----- RECORDS -----
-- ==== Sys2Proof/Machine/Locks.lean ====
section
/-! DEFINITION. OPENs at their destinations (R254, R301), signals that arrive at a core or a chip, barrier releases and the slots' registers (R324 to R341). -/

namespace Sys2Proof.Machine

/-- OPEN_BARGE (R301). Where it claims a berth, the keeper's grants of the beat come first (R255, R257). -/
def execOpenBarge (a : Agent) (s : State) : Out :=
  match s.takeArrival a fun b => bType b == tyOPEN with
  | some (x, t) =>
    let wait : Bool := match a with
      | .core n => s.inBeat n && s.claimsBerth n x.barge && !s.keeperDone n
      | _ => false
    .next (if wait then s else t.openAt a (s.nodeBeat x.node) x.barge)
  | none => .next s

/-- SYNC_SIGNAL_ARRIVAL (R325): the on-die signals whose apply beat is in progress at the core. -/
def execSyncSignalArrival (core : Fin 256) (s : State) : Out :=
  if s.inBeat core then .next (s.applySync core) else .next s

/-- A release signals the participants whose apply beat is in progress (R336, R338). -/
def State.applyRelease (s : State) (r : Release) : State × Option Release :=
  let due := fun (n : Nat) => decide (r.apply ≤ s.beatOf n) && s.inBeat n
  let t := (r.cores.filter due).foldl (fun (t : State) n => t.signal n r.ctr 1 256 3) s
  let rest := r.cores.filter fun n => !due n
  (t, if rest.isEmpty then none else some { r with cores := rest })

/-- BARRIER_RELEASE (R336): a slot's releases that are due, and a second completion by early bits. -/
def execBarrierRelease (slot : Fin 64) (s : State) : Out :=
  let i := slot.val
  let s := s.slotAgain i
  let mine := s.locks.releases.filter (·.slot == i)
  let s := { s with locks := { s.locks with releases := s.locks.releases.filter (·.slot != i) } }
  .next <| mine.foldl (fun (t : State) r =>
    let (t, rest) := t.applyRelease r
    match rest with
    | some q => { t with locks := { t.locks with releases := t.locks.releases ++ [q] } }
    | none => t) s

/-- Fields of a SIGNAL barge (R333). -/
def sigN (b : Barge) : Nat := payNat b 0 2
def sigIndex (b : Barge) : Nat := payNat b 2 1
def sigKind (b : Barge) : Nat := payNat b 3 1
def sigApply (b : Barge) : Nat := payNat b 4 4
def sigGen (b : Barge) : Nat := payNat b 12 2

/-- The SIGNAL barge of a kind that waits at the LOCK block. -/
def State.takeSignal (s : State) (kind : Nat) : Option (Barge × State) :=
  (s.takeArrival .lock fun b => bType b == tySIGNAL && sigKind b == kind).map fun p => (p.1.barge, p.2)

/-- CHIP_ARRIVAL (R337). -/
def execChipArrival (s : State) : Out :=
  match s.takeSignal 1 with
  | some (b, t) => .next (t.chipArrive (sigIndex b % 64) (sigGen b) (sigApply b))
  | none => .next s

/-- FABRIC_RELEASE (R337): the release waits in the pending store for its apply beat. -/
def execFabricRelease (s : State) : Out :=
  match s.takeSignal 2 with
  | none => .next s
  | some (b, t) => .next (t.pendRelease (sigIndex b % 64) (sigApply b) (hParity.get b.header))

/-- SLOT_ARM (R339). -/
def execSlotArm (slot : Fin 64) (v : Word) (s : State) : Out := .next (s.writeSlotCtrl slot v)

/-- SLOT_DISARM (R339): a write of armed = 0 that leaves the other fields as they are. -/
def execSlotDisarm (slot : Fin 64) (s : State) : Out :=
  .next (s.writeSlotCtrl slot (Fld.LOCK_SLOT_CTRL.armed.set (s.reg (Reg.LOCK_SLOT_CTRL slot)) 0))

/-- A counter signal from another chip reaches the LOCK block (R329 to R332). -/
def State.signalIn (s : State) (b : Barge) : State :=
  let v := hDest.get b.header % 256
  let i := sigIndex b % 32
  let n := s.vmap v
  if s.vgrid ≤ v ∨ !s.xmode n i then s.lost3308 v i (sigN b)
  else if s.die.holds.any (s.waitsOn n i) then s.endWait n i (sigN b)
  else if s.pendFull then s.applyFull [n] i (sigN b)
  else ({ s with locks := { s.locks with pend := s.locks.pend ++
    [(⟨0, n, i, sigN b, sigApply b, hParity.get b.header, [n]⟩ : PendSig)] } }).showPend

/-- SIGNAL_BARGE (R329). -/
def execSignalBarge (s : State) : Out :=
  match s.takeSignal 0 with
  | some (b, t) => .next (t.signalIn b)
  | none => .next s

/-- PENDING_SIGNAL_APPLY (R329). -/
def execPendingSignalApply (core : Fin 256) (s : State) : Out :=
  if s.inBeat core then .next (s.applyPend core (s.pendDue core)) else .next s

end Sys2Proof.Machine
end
-----
WHAT IS NEEDED:
Retype all of the material. Each line must match exactly.

PROBLEM SOLUTION:
-- ==== Sys2Proof/Machine/Locks.lean ====
section
/-! DEFINITION. OPENs at their destinations (R254, R301), signals that arrive at a core or a chip, barrier releases and the slots' registers (R324 to R341). -/

namespace Sys2Proof.Machine

/-- OPEN_BARGE (R301). Where it claims a berth, the keeper's grants of the beat come first (R255, R257). -/
def execOpenBarge (a : Agent) (s : State) : Out :=
  match s.takeArrival a fun b => bType b == tyOPEN with
  | some (x, t) =>
    let wait : Bool := match a with
      | .core n => s.inBeat n && s.claimsBerth n x.barge && !s.keeperDone n
      | _ => false
    .next (if wait then s else t.openAt a (s.nodeBeat x.node) x.barge)
  | none => .next s

/-- SYNC_SIGNAL_ARRIVAL (R325): the on-die signals whose apply beat is in progress at the core. -/
def execSyncSignalArrival (core : Fin 256) (s : State) : Out :=
  if s.inBeat core then .next (s.applySync core) else .next s

/-- A release signals the participants whose apply beat is in progress (R336, R338). -/
def State.applyRelease (s : State) (r : Release) : State × Option Release :=
  let due := fun (n : Nat) => decide (r.apply ≤ s.beatOf n) && s.inBeat n
  let t := (r.cores.filter due).foldl (fun (t : State) n => t.signal n r.ctr 1 256 3) s
  let rest := r.cores.filter fun n => !due n
  (t, if rest.isEmpty then none else some { r with cores := rest })

/-- BARRIER_RELEASE (R336): a slot's releases that are due, and a second completion by early bits. -/
def execBarrierRelease (slot : Fin 64) (s : State) : Out :=
  let i := slot.val
  let s := s.slotAgain i
  let mine := s.locks.releases.filter (·.slot == i)
  let s := { s with locks := { s.locks with releases := s.locks.releases.filter (·.slot != i) } }
  .next <| mine.foldl (fun (t : State) r =>
    let (t, rest) := t.applyRelease r
    match rest with
    | some q => { t with locks := { t.locks with releases := t.locks.releases ++ [q] } }
    | none => t) s

/-- Fields of a SIGNAL barge (R333). -/
def sigN (b : Barge) : Nat := payNat b 0 2
def sigIndex (b : Barge) : Nat := payNat b 2 1
def sigKind (b : Barge) : Nat := payNat b 3 1
def sigApply (b : Barge) : Nat := payNat b 4 4
def sigGen (b : Barge) : Nat := payNat b 12 2

/-- The SIGNAL barge of a kind that waits at the LOCK block. -/
def State.takeSignal (s : State) (kind : Nat) : Option (Barge × State) :=
  (s.takeArrival .lock fun b => bType b == tySIGNAL && sigKind b == kind).map fun p => (p.1.barge, p.2)

/-- CHIP_ARRIVAL (R337). -/
def execChipArrival (s : State) : Out :=
  match s.takeSignal 1 with
  | some (b, t) => .next (t.chipArrive (sigIndex b % 64) (sigGen b) (sigApply b))
  | none => .next s

/-- FABRIC_RELEASE (R337): the release waits in the pending store for its apply beat. -/
def execFabricRelease (s : State) : Out :=
  match s.takeSignal 2 with
  | none => .next s
  | some (b, t) => .next (t.pendRelease (sigIndex b % 64) (sigApply b) (hParity.get b.header))

/-- SLOT_ARM (R339). -/
def execSlotArm (slot : Fin 64) (v : Word) (s : State) : Out := .next (s.writeSlotCtrl slot v)

/-- SLOT_DISARM (R339): a write of armed = 0 that leaves the other fields as they are. -/
def execSlotDisarm (slot : Fin 64) (s : State) : Out :=
  .next (s.writeSlotCtrl slot (Fld.LOCK_SLOT_CTRL.armed.set (s.reg (Reg.LOCK_SLOT_CTRL slot)) 0))

/-- A counter signal from another chip reaches the LOCK block (R329 to R332). -/
def State.signalIn (s : State) (b : Barge) : State :=
  let v := hDest.get b.header % 256
  let i := sigIndex b % 32
  let n := s.vmap v
  if s.vgrid ≤ v ∨ !s.xmode n i then s.lost3308 v i (sigN b)
  else if s.die.holds.any (s.waitsOn n i) then s.endWait n i (sigN b)
  else if s.pendFull then s.applyFull [n] i (sigN b)
  else ({ s with locks := { s.locks with pend := s.locks.pend ++
    [(⟨0, n, i, sigN b, sigApply b, hParity.get b.header, [n]⟩ : PendSig)] } }).showPend

/-- SIGNAL_BARGE (R329). -/
def execSignalBarge (s : State) : Out :=
  match s.takeSignal 0 with
  | some (b, t) => .next (t.signalIn b)
  | none => .next s

/-- PENDING_SIGNAL_APPLY (R329). -/
def execPendingSignalApply (core : Fin 256) (s : State) : Out :=
  if s.inBeat core then .next (s.applyPend core (s.pendDue core)) else .next s

end Sys2Proof.Machine
end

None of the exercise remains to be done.